If the organization has **CC email routing** enabled (default option), ticket create and customer-visible message create accept `external_recipient_emails`:

* On **ticket create**, the list sets the ticket's external CC snapshot for that moment only; omitting the field means no external CCs at creation. The requester's email is always kept on the list.
* On **message create**, the list applies to that message's snapshot only; it does not rewrite the ticket row.

## Messages

**Messages** are the thread: customer replies, associate replies, internal notes, system events, and CC participants. Messages are immutable.

Nested under:

```text theme={null}
/organizations/{organization_id}/tickets/{ticket_id}/messages/
```

### Roles

| `role`      | Typical meaning                                                       |
| ----------- | --------------------------------------------------------------------- |
| `customer`  | Inbound from the requester (API value; interface may say “requester”) |
| `cc`        | Inbound from an external CC participant                               |
| `associate` | Support associate (a human user) from your team                       |
| `system`    | Automated system line (closures, reminders)                           |

### Visibility

`is_visible_to_customer` controls whether the message is part of the customer-facing thread. Internal notes are associate-only.

### Content fields

Messages (and ticket descriptions) may include both:

* `content` — plain text
* `content_html` — HTML\
  When both are present, **display the longer of the two** when rendering to users. The same rule applies when processing inbound content in integrations.

### Creating messages

The **create message** operation adds a reply or internal note. It can drive workflow side effects (status changes, assignee updates) via `next_action` where supported—see the request schema in OpenAPI.

## Inboxes

Each ticket belongs to an **inbox** (routing address / queue). Inbox appears on ticket payloads as `id`, `name`, and `email_prefix`.

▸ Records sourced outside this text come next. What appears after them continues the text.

-- ==== Sys2Proof/Machine/Gaps.lean ====
section
/-! DEFINITION. The ring arithmetic of a job: offsets, gap ranges and the five counts
(03 R59 to R62). -/

namespace Sys2Proof.Machine

/-- The ring distance from a to b: (b − a) mod L (00, Blocks and sequences). -/
def ringDist (length a b : Nat) : Nat := (b + (length - a % length)) % length

/-- The offset of a sequence: (b − s) mod L (03 R59). -/
def Job.offsetOf (j : Job) (sequence : Nat) : Nat := ringDist j.identity.length j.start sequence

/-- The sequence of an offset: (s + d) mod L (03 R59). -/
def Job.sequenceOf (j : Job) (offset : Nat) : Nat := (j.start + offset) % j.identity.length

/-- An offset lies in a range. -/
def Gap.has (g : Gap) (d : Nat) : Bool := decide (g.first ≤ d ∧ d ≤ g.last)

/-- The number of offsets of a range. -/
def Gap.size (g : Gap) : Nat := g.last + 1 - g.first

/-- Two ranges overlap or are adjacent (03 R60). -/
def Gap.touches (g h : Gap) : Bool := decide (g.first ≤ h.last + 1 ∧ h.first ≤ g.last + 1)

/-- The range from the lowest to the highest offset of two ranges. -/
def Gap.join (g h : Gap) : Gap := ⟨min g.first h.first, max g.last h.last⟩

/-- A range put into a list in ascending order. -/
def insertGap (g : Gap) : List Gap → List Gap
  | [] => [g]
  | h :: t => if g.first < h.first then g :: h :: t else h :: insertGap g t

/-- The range of a list that has the smallest distance to a new range, where the distance is the
number of offsets strictly between the two and a tie goes to the range below (03 R60). The list is
ascending, so an equally distant range below comes first. -/
def nearestGap (g : Gap) : List Gap → Option Gap
  | [] => none
  | h :: t =>
    match nearestGap g t with
    | none => some h
    | some n => if dist h ≤ dist n then some h else some n
where
  /-- Offsets strictly between a range and the new one, which do not touch. -/
  dist (h : Gap) : Nat := if h.last < g.first then g.first - h.last - 1 else h.first - g.last - 1

/-- A range added to a gap list (03 R60); the second answer says whether step 3, the joining of a
full list, was taken. -/
def addRange (gaps : List Gap) (g : Gap) : List Gap × Bool :=
  let touching := gaps.filter (·.touches g)
  if touching.isEmpty then
    if gaps.length < Config.gapRanges then (insertGap g gaps, false)
    else
      match nearestGap g gaps with
      | none => (insertGap g gaps, false)
      | some n => (insertGap (n.join g) (gaps.filter (· ≠ n)), true)
  else
    (insertGap (touching.foldl Gap.join g) (gaps.filter fun h => !h.touches g), false)

/-- An offset lies in some range of a list. -/
def inGaps (gaps : List Gap) (d : Nat) : Bool := gaps.any (·.has d)

/-- An offset removed from the range that contains it (03 R61); the second answer says whether the
split was declined. A list without such a range stays as it is. -/
def removeOffset (gaps : List Gap) (d : Nat) : List Gap × Bool :=
  match gaps.find? (·.has d) with
  | none => (gaps, false)
  | some g =>
    if g.first = g.last then (gaps.filter (· ≠ g), false)
    else if d = g.first then (gaps.map fun h => if h = g then ⟨d + 1, g.last⟩ else h, false)
    else if d = g.last then (gaps.map fun h => if h = g then ⟨g.first, d - 1⟩ else h, false)
    else if gaps.length < Config.gapRanges then
      (insertGap ⟨d + 1, g.last⟩ (gaps.map fun h => if h = g then ⟨g.first, d - 1⟩ else h), false)
    else (gaps, true)

/-- The offsets of a list's ranges together. -/
def gapTotal (gaps : List Gap) : Nat := (gaps.map Gap.size).sum

/-- A gap list as R59 says it stands: at most eight ranges, each inclusive and below the cursor,
ascending, disjoint and not adjacent. -/
def gapsOk (cursor : Nat) (gaps : List Gap) : Bool :=
  decide (gaps.length ≤ Config.gapRanges) &&
    gaps.all (fun g => decide (g.first ≤ g.last ∧ g.last < cursor)) &&
    decide (gaps.Pairwise fun g h => g.last + 1 < h.first)

/-- The sequences of the queued entries of a place, as offsets (03 R59). -/
def Bay.queuedOffsets (x : Bay) (p : Place) : List Nat :=
  (x.txQueue.filter (·.place = p)).map (·.offset)

/-- The in-flight entries of the channel a job holds. -/
def Bay.flights (x : Bay) (j : Job) : List Flight :=
  match j.channel with
  | none => []
  | some c => match x.channels[c.val]? with
    | none => []
    | some ch => ch.inFlight

/-- The offsets of a job that are queued or in flight. -/
def Bay.heldOffsets (x : Bay) (p : Place) (j : Job) : List Nat :=
  x.queuedOffsets p ++ (x.flights j).map fun f => j.offsetOf f.sequence

/-- The five counts of a job (03 R59). -/
structure Counts where
  uncovered : Nat
  needed : Nat
  queued : Nat
  inFlight : Nat
  confirmed : Nat
deriving DecidableEq, Repr

/-- The five counts of the job in a place (03 R59): an offset that is queued or in flight counts as
such even inside a range. -/
def Bay.countsOf (x : Bay) (p : Place) (j : Job) : Counts :=
  let held := x.heldOffsets p j
  { uncovered := j.identity.length - j.cursor,
    needed := gapTotal j.gaps - (held.filter (inGaps j.gaps)).length,
    queued := (x.queuedOffsets p).length,
    inFlight := (x.flights j).length,
    confirmed := j.cursor - gapTotal j.gaps - (held.filter fun d => !inGaps j.gaps d).length }

/-- The wanted ranges of a job in RECEIVING on a SERVING bay, as offset ranges (03 R71). -/
def Job.wantedOffsets (j : Job) : List Gap :=
  (if j.cursor < j.identity.length then [⟨j.cursor, j.identity.length - 1⟩] else []) ++ j.gaps

/-- The distance ahead of c of the nearest point of a wanted range: 0 when c lies inside it, and
otherwise the ring distance to its first sequence (03 R71). -/
def Job.distanceAhead (j : Job) (c : Nat) (g : Gap) : Nat :=
  if g.has (j.offsetOf c) then 0 else ringDist j.identity.length c (j.sequenceOf g.first)

end Sys2Proof.Machine
end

> ***NOTE:***  Integration tokens see all inboxes in the organization (unlike human users, who may be inbox-restricted).

## Help Center

Under `/organizations/{organization_id}/portal/`:

| Resource            | Purpose                                                                               |
| ------------------- | ------------------------------------------------------------------------------------- |
| **Portal settings** | Singleton configuration for the customer-facing portal (get / full or partial update) |
| **Collections**     | Hierarchical groupings for articles; includes a **tree** view                         |
| **Articles**        | Knowledge base articles (CRUD)                                                        |
| **Article search**  | Full-text search across title, excerpt, and body                                      |

Help Center resources are independent of tickets but share the same organization scope and token auth.

> ***NOTE:***  All AI agents (chat, email draft, etc) use Help Center articles to provide support. AI assistance is as good as your knowledge base.